- [Dataset excerpts]
-- ==== Sys2Proof/Machine/Ops.lean ====
section
/-!
DEFINITION. The named operations over the state that every meaning is built from: the keys of cores and clusters, the
register files with their pending fixed-latency writes (R84 to R86), memory, scratchpads and tokens (R16, R266 to R275),
translation (R345 to R350), the error log (R375), and taking a trap and returning from one (R327 to R333, R127).
-/

namespace Sys2Proof.Machine

/-! ### Naming cores and clusters (R11, R21, R174) -/

/-- Key of the service cores: the first of them. -/
def svcBase : Nat := 8192
/-- Whether a core key names a service core. -/
def isSvc (k : Nat) : Bool := decide (svcBase ≤ k)
/-- The cluster key of a core. -/
def clusterOf (k : Nat) : Nat := if isSvc k then k - svcBase else k / 4
/-- The VDN of a core. -/
def vdnOf (k : Nat) : Nat := clusterOf k / 64
/-- The number of a core's cluster on its die. -/
def clIdx (k : Nat) : Nat := clusterOf k % 64
/-- The number of a compute core in its cluster; 0 for a service core (R21). -/
def coreIdx (k : Nat) : Nat := if isSvc k then 0 else k % 4
/-- The key of compute core j of a cluster. -/
def coreOf (cl j : Nat) : Nat := 4 * cl + j
/-- The key of a cluster's service core. -/
def svcOf (cl : Nat) : Nat := svcBase + cl
/-- Whether a cluster is wide: rows 1, 3 and 5 (R11). -/
def isWide (cl : Nat) : Bool := let row := cl % 64 / 8; row == 1 || row == 3 || row == 5
/-- Columns of the macro of a core (R12). -/
def macroCols (k : Nat) : Nat := if isWide (clusterOf k) then 256 else 1024
/-- A context slot of the cluster, 8 × core + context (R211). -/
def slotOf (k c : Nat) : Nat := 8 * coreIdx k + c
/-- HWID bits [15:0] of a context (R21). -/
def hwid16 (k c : Nat) : Nat := 2048 * vdnOf k + 32 * clIdx k + 8 * coreIdx k + c
/-- Bits [22:3] of the target word of a core of package p, in place (R174). -/
def targetWord (p k : Nat) : Nat := 65536 * p + 2048 * vdnOf k + 32 * clIdx k + 8 * coreIdx k
/-- The package that a target word names (R174). -/
def targetPkg (w : Word) : Nat := bits w 22 16
/-- The compute core that a target word names, as a key (R174). -/
def targetCore (w : Word) : Nat := bits w 15 3

/-! ### Parts of the state -/

/-- A context as reset leaves it: a service context has STATUS 7 (R119). -/
def Ctx.resetAt (k : Nat) : Ctx := if isSvc k then { status := 7, run := .halted } else {}

/-- Core k. -/
def State.core (s : State) (k : Nat) : Core := s.cores.get k {}
/-- The state with core k replaced. -/
def State.setCore (s : State) (k : Nat) (co : Core) : State := { s with cores := s.cores.set k co }
/-- The state with core k changed by f. -/
def State.updCore (s : State) (k : Nat) (f : Core → Core) : State := s.setCore k (f (s.core k))
/-- Cluster cl. -/
def State.cluster (s : State) (cl : Nat) : Cluster := s.clusters.get cl {}
/-- The state with cluster cl replaced. -/
def State.setCluster (s : State) (cl : Nat) (x : Cluster) : State := { s with clusters := s.clusters.set cl x }
/-- The state with cluster cl changed by f. -/
def State.updCluster (s : State) (cl : Nat) (f : Cluster → Cluster) : State := s.setCluster cl (f (s.cluster cl))
/-- Context c of core k. -/
def State.ctx (s : State) (k c : Nat) : Ctx := (s.core k).ctxs.get c (Ctx.resetAt k)
/-- The state with context c of core k replaced. -/
def State.setCtx (s : State) (k c : Nat) (x : Ctx) : State :=
  s.updCore k fun co => { co with ctxs := co.ctxs.set c x }
/-- The state with context c of core k changed by f. -/
def State.updCtx (s : State) (k c : Nat) (f : Ctx → Ctx) : State := s.setCtx k c (f (s.ctx k c))
/-- The issuing context. -/
def State.me (s : State) : Ctx := s.ctx s.focus s.active
/-- The state with the issuing context replaced. -/
def State.setMe (s : State) (x : Ctx) : State := s.setCtx s.focus s.active x
/-- The core of the issuing context. -/
def State.myCore (s : State) : Core := s.core s.focus
/-- The cluster of the issuing context. -/
def State.myCluster (s : State) : Cluster := s.cluster (clusterOf s.focus)
/-- How many contexts core k has (R14, R19). -/
def ctxCount (k : Nat) : Nat := if isSvc k then 2 else 8
/-- Whether a VDN is mapped (R22, R24). -/
def State.mapped (s : State) (vdn : Nat) : Bool := (s.vdns.find? vdn).isSome
/-- Whether a target word names a core that can be named: its package is in the domain and its VDN is mapped there (R24, R174). What
other packages map is what firmware has told, all 32 dies where it has told nothing (log 8). -/
def State.targetOk (s : State) (w : Word) : Bool :=
  if targetPkg w = s.pkg then s.mapped (bits w 15 11)
  else s.domain.contains (targetPkg w) && (s.farVdns.get (targetPkg w) (2 ^ 32 - 1)).testBit (bits w 15 11)
/-- The scratchpad size S of core k (R15). -/
def State.padSize (s : State) (k : Nat) : Nat := 16384 * (s.cluster (clusterOf k)).split
/-- Whether a key names a core of an enabled die. -/
def State.hasCore (s : State) (k : Nat) : Bool := decide (k < 10240) && s.mapped (vdnOf k)
/-- Whether a key and a number name a context. -/
def State.hasCtx (s : State) (k c : Nat) : Bool := s.hasCore k && decide (c < ctxCount k)
/-- Whether a key names a compute core. -/
def State.hasCompute (s : State) (k : Nat) : Bool := !isSvc k && s.hasCore k
/-- Whether a key names a cluster. -/
def State.hasCluster (s : State) (cl : Nat) : Bool := decide (cl < 2048) && s.mapped (cl / 64)
/-- Whether a context waits in WFE (R123, R343). -/
def Ctx.waitsEvent (x : Ctx) : Bool :=
  match x.run with
  | .waiting (.event _) => true
  | _ => false
/-- Whether an instruction of a context has issued and is under way: a remote access that is asked for or answered in part, or an
EVMAC or a scrub with its turn at the engine (R221, R277, R339). -/
def State.underWay (s : State) (k c : Nat) (x : Ctx) : Bool :=
  x.remoteAsked || !x.remoteVals.isEmpty ||
    (s.core k).mxq.any fun o => o.owned && o.ctx == c && (o.kind == .evmac || o.waits)
/-- Whether every task of a coach has stopped as R343 asks: none issues, waits in WFE, or has an instruction under way. -/
def State.allStopped (s : State) (cl : Nat) (c : Coach) : Bool :=
  ((List.range 4).map (coreOf cl)).all fun k => (s.core k).ctxs.all fun p =>
    p.2.coach != some c.slot || p.2.run == .idle
      || (p.2.run != .ready && !p.2.waitsEvent && !s.underWay k p.1 p.2)
/-- Whether the save of a coach has begun: its swap has, or every task that PREQ asked has stopped (R338, R339, R343). -/
def State.saveBegun (s : State) (cl : Nat) (c : Coach) : Bool :=
  c.state == .saving || (c.state == .preempted && s.allStopped cl c)
/-- Whether FREEZE holds a job, from the first reading of the PTC that has reached its tick (R344). -/
def State.jobFrozen (s : State) (lid : Nat) : Bool :=
  s.frozenLids.contains lid || s.freezes.any fun p => p.1 == lid && decide (p.2 ≤ s.ptc)
/-- Whether FREEZE holds the units of a job at core k; a save of its coach there that is in progress completes first (R344). -/
def State.frozenAt (s : State) (k lid : Nat) : Bool :=
  s.jobFrozen lid
    && !(s.cluster (clusterOf k)).coaches.any fun c => c.lid.toNat == lid && s.saveBegun (clusterOf k) c
/-- Whether FREEZE has stopped a context of core k: its task belongs to a frozen job (R344). -/
def State.isFrozen (s : State) (k : Nat) (x : Ctx) : Bool := x.coach.isSome && s.frozenAt k x.lid.toNat
/-- The next free value's number; `State.tick` uses it up. -/
def State.tick (s : State) : State := { s with free := s.free + 1 }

- [What is being asked] A word-for-word restatement of the records above from the line containing "tick (R344). -/" to their final line is all the answer should hold.

- [The answer]
/-- Whether FREEZE holds a job, from the first reading of the PTC that has reached its tick (R344). -/
def State.jobFrozen (s : State) (lid : Nat) : Bool :=
  s.frozenLids.contains lid || s.freezes.any fun p => p.1 == lid && decide (p.2 ≤ s.ptc)
/-- Whether FREEZE holds the units of a job at core k; a save of its coach there that is in progress completes first (R344). -/
def State.frozenAt (s : State) (k lid : Nat) : Bool :=
  s.jobFrozen lid
    && !(s.cluster (clusterOf k)).coaches.any fun c => c.lid.toNat == lid && s.saveBegun (clusterOf k) c
/-- Whether FREEZE has stopped a context of core k: its task belongs to a frozen job (R344). -/
def State.isFrozen (s : State) (k : Nat) (x : Ctx) : Bool := x.coach.isSome && s.frozenAt k x.lid.toNat
/-- The next free value's number; `State.tick` uses it up. -/
def State.tick (s : State) : State := { s with free := s.free + 1 }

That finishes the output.